What this task involves - Within the entries below, find the portion that opens with the line containing "file (R86). -/" and closes with the line containing "zero (R86). -/". Retype that portion exactly and only.

Recorded information -
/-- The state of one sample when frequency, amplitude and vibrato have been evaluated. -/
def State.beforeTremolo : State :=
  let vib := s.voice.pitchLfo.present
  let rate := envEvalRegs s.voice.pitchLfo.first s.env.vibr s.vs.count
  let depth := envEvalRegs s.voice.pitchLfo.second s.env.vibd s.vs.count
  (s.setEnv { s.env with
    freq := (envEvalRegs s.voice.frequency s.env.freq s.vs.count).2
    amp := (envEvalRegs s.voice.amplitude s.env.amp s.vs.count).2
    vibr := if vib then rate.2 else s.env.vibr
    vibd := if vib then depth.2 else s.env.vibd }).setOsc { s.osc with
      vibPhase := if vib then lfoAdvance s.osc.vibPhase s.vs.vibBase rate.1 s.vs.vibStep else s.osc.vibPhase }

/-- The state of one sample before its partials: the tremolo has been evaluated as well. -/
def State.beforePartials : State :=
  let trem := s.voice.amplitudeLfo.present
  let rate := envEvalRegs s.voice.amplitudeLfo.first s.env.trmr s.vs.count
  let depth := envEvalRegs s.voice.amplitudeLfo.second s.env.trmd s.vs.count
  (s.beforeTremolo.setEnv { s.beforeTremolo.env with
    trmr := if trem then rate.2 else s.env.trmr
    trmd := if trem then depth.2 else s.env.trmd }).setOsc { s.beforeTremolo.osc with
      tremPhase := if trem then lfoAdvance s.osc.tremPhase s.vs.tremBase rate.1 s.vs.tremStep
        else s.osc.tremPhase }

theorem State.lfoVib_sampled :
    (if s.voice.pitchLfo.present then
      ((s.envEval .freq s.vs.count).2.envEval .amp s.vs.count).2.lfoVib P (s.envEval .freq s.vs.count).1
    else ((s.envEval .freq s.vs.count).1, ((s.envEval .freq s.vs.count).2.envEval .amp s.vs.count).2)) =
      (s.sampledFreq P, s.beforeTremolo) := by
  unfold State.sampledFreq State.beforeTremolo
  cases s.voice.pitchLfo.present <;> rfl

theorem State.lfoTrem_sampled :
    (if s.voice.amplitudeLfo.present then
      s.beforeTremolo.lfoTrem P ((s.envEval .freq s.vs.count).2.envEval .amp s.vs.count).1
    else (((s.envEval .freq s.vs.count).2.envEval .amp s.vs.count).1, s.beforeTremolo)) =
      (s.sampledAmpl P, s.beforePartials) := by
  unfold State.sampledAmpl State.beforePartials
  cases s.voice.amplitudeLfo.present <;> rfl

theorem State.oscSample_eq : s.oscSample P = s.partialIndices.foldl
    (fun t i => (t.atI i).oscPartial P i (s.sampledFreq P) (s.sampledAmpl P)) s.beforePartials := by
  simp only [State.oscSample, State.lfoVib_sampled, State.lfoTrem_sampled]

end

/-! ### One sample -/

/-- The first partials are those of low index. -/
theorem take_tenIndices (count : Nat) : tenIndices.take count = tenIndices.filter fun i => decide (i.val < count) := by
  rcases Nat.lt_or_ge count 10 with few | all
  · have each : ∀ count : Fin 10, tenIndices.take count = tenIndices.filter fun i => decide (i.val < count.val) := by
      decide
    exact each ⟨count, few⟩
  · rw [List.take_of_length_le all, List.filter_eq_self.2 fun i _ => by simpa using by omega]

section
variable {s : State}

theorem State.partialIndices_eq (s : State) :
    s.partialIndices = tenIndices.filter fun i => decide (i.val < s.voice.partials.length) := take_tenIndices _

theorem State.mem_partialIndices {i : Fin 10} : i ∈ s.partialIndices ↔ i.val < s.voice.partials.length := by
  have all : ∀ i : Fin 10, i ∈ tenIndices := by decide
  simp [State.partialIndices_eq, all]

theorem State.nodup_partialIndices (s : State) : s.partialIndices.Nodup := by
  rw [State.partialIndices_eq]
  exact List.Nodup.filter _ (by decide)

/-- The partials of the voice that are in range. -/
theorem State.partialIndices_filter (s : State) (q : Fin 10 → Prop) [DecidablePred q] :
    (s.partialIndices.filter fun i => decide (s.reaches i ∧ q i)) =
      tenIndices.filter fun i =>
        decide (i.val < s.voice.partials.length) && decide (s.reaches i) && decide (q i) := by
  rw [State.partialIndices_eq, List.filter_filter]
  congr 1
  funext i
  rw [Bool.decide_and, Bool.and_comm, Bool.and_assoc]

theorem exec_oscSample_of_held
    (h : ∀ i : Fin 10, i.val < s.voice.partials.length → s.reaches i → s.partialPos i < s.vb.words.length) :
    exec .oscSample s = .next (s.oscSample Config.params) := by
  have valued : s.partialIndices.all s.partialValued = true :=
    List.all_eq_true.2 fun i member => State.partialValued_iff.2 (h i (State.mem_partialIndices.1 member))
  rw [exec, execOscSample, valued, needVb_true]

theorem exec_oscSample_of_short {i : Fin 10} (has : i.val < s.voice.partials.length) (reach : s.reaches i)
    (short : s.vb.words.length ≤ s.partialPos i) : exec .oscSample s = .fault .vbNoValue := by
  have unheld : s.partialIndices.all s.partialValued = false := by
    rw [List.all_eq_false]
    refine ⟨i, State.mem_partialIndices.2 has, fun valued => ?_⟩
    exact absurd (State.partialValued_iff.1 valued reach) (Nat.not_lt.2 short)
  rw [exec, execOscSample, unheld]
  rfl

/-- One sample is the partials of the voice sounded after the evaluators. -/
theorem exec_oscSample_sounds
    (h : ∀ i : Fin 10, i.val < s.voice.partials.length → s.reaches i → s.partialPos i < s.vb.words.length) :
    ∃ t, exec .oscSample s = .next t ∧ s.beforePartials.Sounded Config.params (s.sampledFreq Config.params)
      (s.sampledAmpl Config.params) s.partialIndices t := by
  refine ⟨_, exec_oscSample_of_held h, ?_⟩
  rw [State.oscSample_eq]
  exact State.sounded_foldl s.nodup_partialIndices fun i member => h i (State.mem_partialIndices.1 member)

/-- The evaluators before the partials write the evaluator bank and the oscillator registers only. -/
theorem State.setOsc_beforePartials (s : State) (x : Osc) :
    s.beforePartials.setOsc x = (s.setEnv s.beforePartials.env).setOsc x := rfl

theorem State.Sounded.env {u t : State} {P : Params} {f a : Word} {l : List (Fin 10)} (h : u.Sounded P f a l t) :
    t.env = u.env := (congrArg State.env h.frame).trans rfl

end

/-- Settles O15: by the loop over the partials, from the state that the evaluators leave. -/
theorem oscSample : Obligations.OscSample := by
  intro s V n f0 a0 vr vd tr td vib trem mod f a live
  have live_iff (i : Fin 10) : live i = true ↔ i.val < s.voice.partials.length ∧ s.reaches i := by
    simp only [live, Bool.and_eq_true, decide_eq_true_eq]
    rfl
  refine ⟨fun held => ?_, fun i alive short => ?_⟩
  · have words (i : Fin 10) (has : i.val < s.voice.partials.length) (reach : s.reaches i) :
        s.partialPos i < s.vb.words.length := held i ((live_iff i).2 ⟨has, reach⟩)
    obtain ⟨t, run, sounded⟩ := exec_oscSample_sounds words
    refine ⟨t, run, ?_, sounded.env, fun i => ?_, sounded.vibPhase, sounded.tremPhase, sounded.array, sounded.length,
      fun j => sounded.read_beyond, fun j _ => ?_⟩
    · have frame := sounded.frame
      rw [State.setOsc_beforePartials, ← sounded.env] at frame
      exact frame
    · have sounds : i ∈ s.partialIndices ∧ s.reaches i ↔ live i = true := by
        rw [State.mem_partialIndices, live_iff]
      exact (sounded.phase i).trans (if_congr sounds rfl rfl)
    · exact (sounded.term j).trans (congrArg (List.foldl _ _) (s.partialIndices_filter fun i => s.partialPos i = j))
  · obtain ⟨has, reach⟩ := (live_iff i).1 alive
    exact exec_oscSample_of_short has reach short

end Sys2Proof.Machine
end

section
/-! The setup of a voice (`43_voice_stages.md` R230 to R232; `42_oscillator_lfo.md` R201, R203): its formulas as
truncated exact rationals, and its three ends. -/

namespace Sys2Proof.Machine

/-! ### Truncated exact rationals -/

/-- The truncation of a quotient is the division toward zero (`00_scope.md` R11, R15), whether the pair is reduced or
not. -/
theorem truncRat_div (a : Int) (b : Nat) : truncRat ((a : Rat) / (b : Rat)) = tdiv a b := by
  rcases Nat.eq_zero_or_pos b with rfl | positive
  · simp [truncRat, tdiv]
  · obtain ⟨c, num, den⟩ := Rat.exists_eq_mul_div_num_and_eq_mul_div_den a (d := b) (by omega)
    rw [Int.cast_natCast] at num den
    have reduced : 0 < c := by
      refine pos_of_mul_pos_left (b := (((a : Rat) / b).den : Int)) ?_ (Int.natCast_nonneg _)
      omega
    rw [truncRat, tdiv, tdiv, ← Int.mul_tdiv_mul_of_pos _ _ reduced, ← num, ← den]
...
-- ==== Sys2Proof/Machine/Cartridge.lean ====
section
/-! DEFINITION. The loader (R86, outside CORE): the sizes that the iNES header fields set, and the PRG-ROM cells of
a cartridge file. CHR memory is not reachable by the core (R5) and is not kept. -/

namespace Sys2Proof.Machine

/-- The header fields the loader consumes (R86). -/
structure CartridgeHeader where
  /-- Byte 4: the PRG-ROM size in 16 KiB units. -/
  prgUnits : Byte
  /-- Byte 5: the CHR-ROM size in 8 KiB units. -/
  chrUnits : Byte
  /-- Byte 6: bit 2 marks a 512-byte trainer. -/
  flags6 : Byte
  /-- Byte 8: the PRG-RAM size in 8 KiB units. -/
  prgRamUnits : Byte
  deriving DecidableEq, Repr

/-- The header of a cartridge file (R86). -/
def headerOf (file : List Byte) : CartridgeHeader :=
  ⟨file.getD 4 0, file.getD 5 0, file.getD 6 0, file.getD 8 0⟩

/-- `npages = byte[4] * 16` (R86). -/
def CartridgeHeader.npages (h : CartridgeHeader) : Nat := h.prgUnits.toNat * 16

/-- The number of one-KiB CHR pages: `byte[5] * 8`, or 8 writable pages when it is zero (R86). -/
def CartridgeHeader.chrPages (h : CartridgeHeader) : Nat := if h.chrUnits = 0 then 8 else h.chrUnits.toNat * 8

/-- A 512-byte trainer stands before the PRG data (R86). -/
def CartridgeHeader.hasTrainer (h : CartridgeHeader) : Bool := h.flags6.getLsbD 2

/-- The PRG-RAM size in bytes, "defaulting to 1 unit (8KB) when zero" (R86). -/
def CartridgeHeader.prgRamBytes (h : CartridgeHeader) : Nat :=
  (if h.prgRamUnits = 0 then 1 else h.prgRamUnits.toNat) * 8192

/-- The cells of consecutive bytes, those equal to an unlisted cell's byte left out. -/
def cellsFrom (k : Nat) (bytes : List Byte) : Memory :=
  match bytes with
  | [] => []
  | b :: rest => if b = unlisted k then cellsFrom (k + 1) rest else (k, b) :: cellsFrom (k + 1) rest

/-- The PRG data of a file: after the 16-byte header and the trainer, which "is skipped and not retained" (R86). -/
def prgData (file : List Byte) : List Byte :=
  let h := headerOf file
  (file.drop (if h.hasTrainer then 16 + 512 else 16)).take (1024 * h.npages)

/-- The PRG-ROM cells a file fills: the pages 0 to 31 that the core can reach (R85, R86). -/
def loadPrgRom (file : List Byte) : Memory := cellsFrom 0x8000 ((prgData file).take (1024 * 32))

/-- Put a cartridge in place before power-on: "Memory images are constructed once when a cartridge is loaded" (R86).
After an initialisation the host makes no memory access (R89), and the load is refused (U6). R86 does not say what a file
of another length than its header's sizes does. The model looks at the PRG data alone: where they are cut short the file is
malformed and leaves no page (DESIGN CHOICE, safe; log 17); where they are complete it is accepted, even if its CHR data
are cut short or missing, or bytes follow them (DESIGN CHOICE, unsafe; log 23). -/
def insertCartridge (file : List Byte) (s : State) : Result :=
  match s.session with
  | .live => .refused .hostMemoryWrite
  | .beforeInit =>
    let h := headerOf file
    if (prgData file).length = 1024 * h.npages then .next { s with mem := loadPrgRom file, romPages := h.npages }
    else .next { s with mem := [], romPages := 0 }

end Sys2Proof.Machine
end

Result for this task -
/-- The header of a cartridge file (R86). -/
def headerOf (file : List Byte) : CartridgeHeader :=
  ⟨file.getD 4 0, file.getD 5 0, file.getD 6 0, file.getD 8 0⟩

/-- `npages = byte[4] * 16` (R86). -/
def CartridgeHeader.npages (h : CartridgeHeader) : Nat := h.prgUnits.toNat * 16

/-- The number of one-KiB CHR pages: `byte[5] * 8`, or 8 writable pages when it is zero (R86). -/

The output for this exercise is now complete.